The former Soviet Union countries are estimated to be over 22.4million kilometres in size – by that measurement, you’d expect that somewhere amongst those states, there would’ve been no shortage of top Premier League footballers.
Whilst not all former Soviet countries (Like Tajikistan and Turkmenistan) have got a representative in the team, to get you thinking about who potentially has made the line-up: we can reveal that the side is made up of players from Russia, Ukraine, Latvia, Georgia, Belarus, Estonia and Armenia. No prizes for guessing who the Armenian player might be.
GK) Mart Poom
The Big Estonian between the sticks. Fondly remembered by Derby fans. Image Source: FourFourTwo
LCB) Yuri Zhirkov
Starting off our back three is the former Chelsea defender - but Zhirkov should have played more in Europe's more reputable leagues. Wasted in Russia.

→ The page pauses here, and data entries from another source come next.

-- ==== Sys2Proof/Machine/ArrayOps.lean ====
section
/-! DEFINITION. The arithmetic of the matrix arrays (R42–R57): lane modes, depth tiles, accumulation, residues, draining. -/

namespace Sys2Proof.Machine

/-- A block-scaled format an array reads (Table 3.1). -/
def arrayBlock (f : Nat) : Bool := [fMXFP4, fE2M3, fE3M2, fMXINT8, fBS8].contains f

/-- Lane mode of a pair of formats (Table 3.1): 0 normal integer, 1 narrow integer, 2 normal block, 3 narrow block; none for
a pair that is not listed. -/
def laneMode (a w : Nat) : Option Nat :=
  if a = fINT4 ∧ w = fINT4 then some 1
  else if (a = fINT8 ∨ a = fINT4) ∧ (w = fINT8 ∨ w = fINT4) then some 0
  else if a = fMXFP4 ∧ w = fMXFP4 then some 3
  else if arrayBlock a && arrayBlock w then some 2
  else none

/-- Depth of a depth tile (Table 3.1). -/
def tileDepth (mode : Nat) : Nat := if mode = 1 ∨ mode = 3 then 256 else 128

/-- Lines per drained row (R127): 6 for RAW32C, 3 for INT32. -/
def drainLines (mode : Nat) : Nat := if 2 ≤ mode then 6 else 3

/-- Counts of Table 3.5 without MAC. -/
structure MmaCnt where
  sat : Nat := 0
  zeroed : Nat := 0
  inexact : Nat := 0
deriving DecidableEq, Repr

/-- Sum of two sets of counts. -/
def MmaCnt.add (a b : MmaCnt) : MmaCnt :=
  { sat := a.sat + b.sat, zeroed := a.zeroed + b.zeroed, inexact := a.inexact + b.inexact }

/-- wrap of R51 and R52 to `n` bits. -/
def wrapInt (n : Nat) (x : Int) : Int := (x + 2 ^ (n - 1)) % 2 ^ n - 2 ^ (n - 1)

/-- A value brought into the `n`-bit range: saturated, or wrapped where `wrap` (SATMODE 1). -/
def fitInt (wrap : Bool) (n : Nat) (x : Int) : Int :=
  if wrap then wrapInt n x else clampInt (-(2 ^ (n - 1))) (2 ^ (n - 1) - 1) x

/-- A value modulo 7, 0 to 6. -/
def mod7 (x : Int) : Nat := (x % 7).toNat

/-- 2^k modulo 7, for an exponent of either sign. -/
def pow2mod7 (k : Int) : Nat := 2 ^ (k % 3).toNat

/-- The accumulator of an element (R52): MAIN × 2^16 + COMP. -/
def Elem.acc (e : Elem) : Int := e.main.toInt * 65536 + (e.comp.toNat : Int)

/-- An element with an accumulator value and a shadow. -/
def accElem (t : Int) (shadow : Nat) : Elem :=
  { main := BitVec.ofInt 32 (t / 65536), comp := BitVec.ofInt 16 (t % 65536), shadow := shadow }

/-- One depth tile of an integer-mode element (R51, R57): `s` is the exact sum of its products. -/
def intAccum (wrap : Bool) (e : Elem) (s : Int) : Elem × MmaCnt :=
  let t := e.main.toInt + s
  if inRange 32 t then ({ e with main := BitVec.ofInt 32 t, shadow := (e.shadow + mod7 s) % 7 }, {})
  else
    let u := fitInt wrap 32 t
    ({ e with main := BitVec.ofInt 32 u, shadow := mod7 u }, { sat := 1 })

/-- One block of a depth tile (R52, R57): `p` the exact partial, `d` the shift. Its contribution, counts and shadow. -/
def blockTerm (wrap : Bool) (p d : Int) : Int × MmaCnt × Nat :=
  if p = 0 then (0, {}, 0)
  else if 47 < d then (0, { zeroed := 1 }, 0)
  else
    let dropped := decide (16 < d) && decide (p % 2 ^ (d - 16).toNat ≠ 0)
    let x := shiftFloor p (16 - d)
    let y := if inRange 48 x then x else fitInt wrap 48 x
    (y, { sat := if inRange 48 x then 0 else 1, inexact := b2n dropped },
      if inRange 48 x && decide (d ≤ 16) then mod7 p * pow2mod7 (16 - d) % 7 else mod7 y)

/-- One depth tile of a block-mode element (R52, R57): partials and shifts of its blocks. -/
def blockAccum (wrap : Bool) (e : Elem) (ps : List (Int × Int)) : Elem × MmaCnt :=
  let ts := ps.map (fun q => blockTerm wrap q.1 q.2)
  let s := ts.foldl (fun a q => a + q.1) 0
  let c := ts.foldl (fun a q => a.add q.2.1) ({} : MmaCnt)
  let sh := ts.foldl (fun a q => (a + q.2.2) % 7) e.shadow
  let t := e.acc + s
  if inRange 48 t then (accElem t sh, c)
  else
    let u := fitInt wrap 48 t
    (accElem u (mod7 u), c.add { sat := 1 })

/-- Exact sum of products over elements `k0 … k1 − 1` of row `r` of the activation and column `c` of the weight (R42). -/
def State.dot (s : State) (oa ow : Opnd) (r c k0 k1 : Nat) : Int :=
  (List.range (k1 - k0)).foldl (fun acc i => acc + s.arrInt oa r (k0 + i) * s.arrInt ow c (k0 + i)) 0

/-- One depth tile of element (r, c): elements `k0 … k1 − 1`, cut at the step's end `ke` (R44, R51, R52). -/
def State.tileElem (s : State) (mode : Nat) (wrap : Bool) (texp : Int) (oa ow : Opnd) (r c k0 k1 : Nat) (e : Elem) :
    Elem × MmaCnt :=
  if mode < 2 then intAccum wrap e (s.dot oa ow r c k0 k1)
  else
    blockAccum wrap e ((List.range ((k1 - k0 + 31) / 32)).map (fun b =>
      let lo := k0 + 32 * b
      let hi := min k1 (lo + 32)
      (s.dot oa ow r c lo hi, texp - (s.effExp true oa (oa.block r lo) + s.effExp true ow (ow.block c lo)))))

/-- Every depth tile of element (r, c) of a step with first element `k0` and depth `k` (R44). -/
def State.stepElem (s : State) (mode : Nat) (wrap : Bool) (texp : Int) (oa ow : Opnd) (k0 k r c : Nat) (e : Elem) :
    Elem × MmaCnt :=
  let kt := tileDepth mode
  (List.range ((k + kt - 1) / kt)).foldl (fun acc t =>
    let x := s.tileElem mode wrap texp oa ow r c (k0 + t * kt) (k0 + min k ((t + 1) * kt)) acc.1
    (x.1, acc.2.add x.2)) (e, {})

/-- An element of a tile; an unlisted one is clear. -/
def Tile.get (t : Tile) (r c : Nat) : Elem := smGet {} t.elems (r * 96 + c)

/-- A tile with an element replaced. -/
def Tile.put (t : Tile) (r c : Nat) (e : Elem) : Tile := { t with elems := smPut {} t.elems (r * 96 + c) e }

/-- A tile after a step: rows 0 to `m` − 1 against the array's columns, whose first is weight column `c0` (R42, R49). -/
def State.fillTile (s : State) (mode : Nat) (wrap : Bool) (oa ow : Opnd) (k0 k row0 c0 m : Nat) (t : Tile) :
    Tile × MmaCnt :=
  (List.range m).foldl (fun acc r => (List.range 96).foldl (fun acc c =>
    let x := s.stepElem mode wrap acc.1.texp oa ow k0 k (row0 + r) (c0 + c) (acc.1.get r c)
    (acc.1.put r c x.1, acc.2.add x.2)) acc) (t, {})

/-- The drained value of an element disagrees with its shadow (R57). -/
def Elem.residueBad (mode : Nat) (e : Elem) : Bool :=
  if 2 ≤ mode then decide (mod7 e.acc ≠ e.shadow) else decide (mod7 e.main.toInt ≠ e.shadow)

/-- The elements of rows 0 to `m` − 1 that disagree with their shadows, as row × 96 + column, in drain order (R49, R57). -/
def Tile.mismatches (t : Tile) (mode m : Nat) : List Nat :=
  (t.elems.filter (fun x => x.1 < m * 96 && x.2.residueBad mode)).map Prod.fst

/-- A drained line: line `j` of row `r` (R27, R49, Table 2.3). -/
def Tile.drainLine (t : Tile) (mode r j : Nat) : List Byte :=
  if 2 ≤ mode then
    let es := (List.range 16).map (fun i => t.get r (16 * j + i))
    padTo 128 (es.flatMap (fun e => leBytes 4 e.main.toNat) ++ es.flatMap (fun e => leBytes 2 e.comp.toNat) ++
      leBytes 1 (unsignedOf 8 t.texp))
  else (List.range 32).flatMap (fun i => leBytes 4 (t.get r (32 * j + i)).main.toNat)

/-- Format of a drained line (R49). -/
def drainFmt (mode : Nat) : Nat := if 2 ≤ mode then fRAW32C else fINT32

/-- Read array `a` of a cluster. -/
def Cluster.array (c : Cluster) (a : Nat) : Arr := smGet {} c.arr a

/-- A cluster with array `a` replaced. -/
def Cluster.setArray (c : Cluster) (a : Nat) (x : Arr) : Cluster := { c with arr := smPut {} c.arr a x }

/-- The tile an array filled last (R48). -/
def Arr.lastTile (x : Arr) : Tile := if x.last = some true then x.t1 else x.t0

/-- Put the tile filled last, and say which one it is. -/
def Arr.putTile (x : Arr) (which : Bool) (t : Tile) : Arr :=
  if which then { x with t1 := t, last := some true } else { x with t0 := t, last := some false }

/-- The tile a step with ACCUM = 0 takes: the one not filled last (R48); the first use takes T0. -/
def Arr.nextTile (x : Arr) : Bool := x.last = some false

/-- Weights of the last depth tile that register `p` (0 or 1) of the cells received: tile t loads register t mod 2 (R45). -/
def State.weightReg (s : State) (mode : Nat) (ow : Opnd) (k0 k c0 p : Nat) : Option (List (Nat × Int)) :=
  let kt := tileDepth mode
  let n := (k + kt - 1) / kt
  if n ≤ p then none
  else
    let t := if n % 2 = p % 2 then n - 2 else n - 1
    some (((List.range kt).flatMap (fun i => (List.range 96).map (fun c =>
      (i * 96 + c, if t * kt + i < k then s.arrInt ow (c0 + c) (k0 + t * kt + i) else 0)))).filter (fun x => x.2 ≠ 0))

/-- The exponent history of a ring line (R54, Table 3.4): valid entries as sequence number and exponent. -/
def ringEntries (bs : List Byte) : List (Nat × Int) :=
  (List.range 16).filterMap (fun i =>
    if nbit (leAt bs (8 * i + 1) 1) 0 then some (leAt bs (8 * i + 2) 6, signedOf 8 (leAt bs (8 * i) 1)) else none)

/-- Insert in falling order of sequence number. -/
def insSeq (x : Nat × Int) : List (Nat × Int) → List (Nat × Int)
  | [] => [x]
  | y :: r => if y.1 < x.1 then x :: y :: r else y :: insSeq x r

/-- The tile exponent from a ring (R55): the newest `win` entries' maximum plus the margin less 31, limited; the step's own
TEXP where no entry is valid. -/
def ringTexp (win : Nat) (margin : Nat) (texp : Int) (entries : List (Nat × Int)) : Int :=
  match (entries.foldr insSeq []).take win with
  | [] => texp
  | e :: r => clampInt (-128) 127 (r.foldl (fun m x => max m x.2) e.2 + margin - 31)

end Sys2Proof.Machine
end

Image Source: YuriZhirkov.net
CB) Igors Stepanovs
The Latvian invincible.
Image Source: Zimbio
CB) Zurab Khizanishvili
Blackburn's favourite Georgian. Image Source: Futbol Grad
LM) Andrey Arshavin
No questions here. Arshavin is Russia's best ever player to appear in the Premier League. Image Source: Twitter
CM) Henrikh Mkhitaryan
The Armenian is capable of delivering so much more than he did in his first season. Giroud's was better. Image Source: Twitter
CDM) Alexey Smertin
Versatile. Image Source:Pulse.NG
CM) Alexander Hleb
Potentially one of the league's most underrated players -
Hleb was magical. Image Source: The National
RM) Andrei Kanchelskis
The only Soviet treble winner. Image Source: Futbolgrad
ST) Marian Pahars
The former Saints man who would undoubtedly soon be in Liverpool colours if playing in today's era.
Image Source: Alchetron
ST) Andriy Shevchenko
While his time at Chelsea was by no means comparable to Milan, the Ukrainian still deserves a spot in the XI. Image Source: Goal
SUB) Dmitri Kharine
Over 100 games for Chelsea (Before their Russian purchaser changed football). Image Source: Alchetron
SUB) Ragnar Klavan
A reasonable season for the defenders small price.
Image Source: Twitter
SUB) Georgi Kinkladze
Georgian maestro. Image Source: Geocities
SUB) Oleh Luhzny
Seven straight league titles with Kiev to a North London Invincible. Image Source: CNN
SUB) Temur Ketsbaia
A Georgian Geordie is pretty rare, but so is destroying an advertising board after scoring. Image Source: Vice
While a fairly decent side in terms of trophies won, judging from the sheer size of the former Soviet union, you can’t help but think that they probably could do a little bit better.
Of course, they’ve had some standout players in the Premier League, but how many players could you say can be considered amongst the elite? It could be considered slightly pedantic, but by comparison – the continent of South America is 5million km smaller – and has produced many more top players. The former Soviet union states need to play much more football.
Still, those that have been world-class have been fantastic to watch, Arsenal fans in particular will remember the heroics of the likes of Alexander Hleb and Andrey Arshavin, who simply by their massive amount of success, have become two of the most influential sporting figures in their respective countries.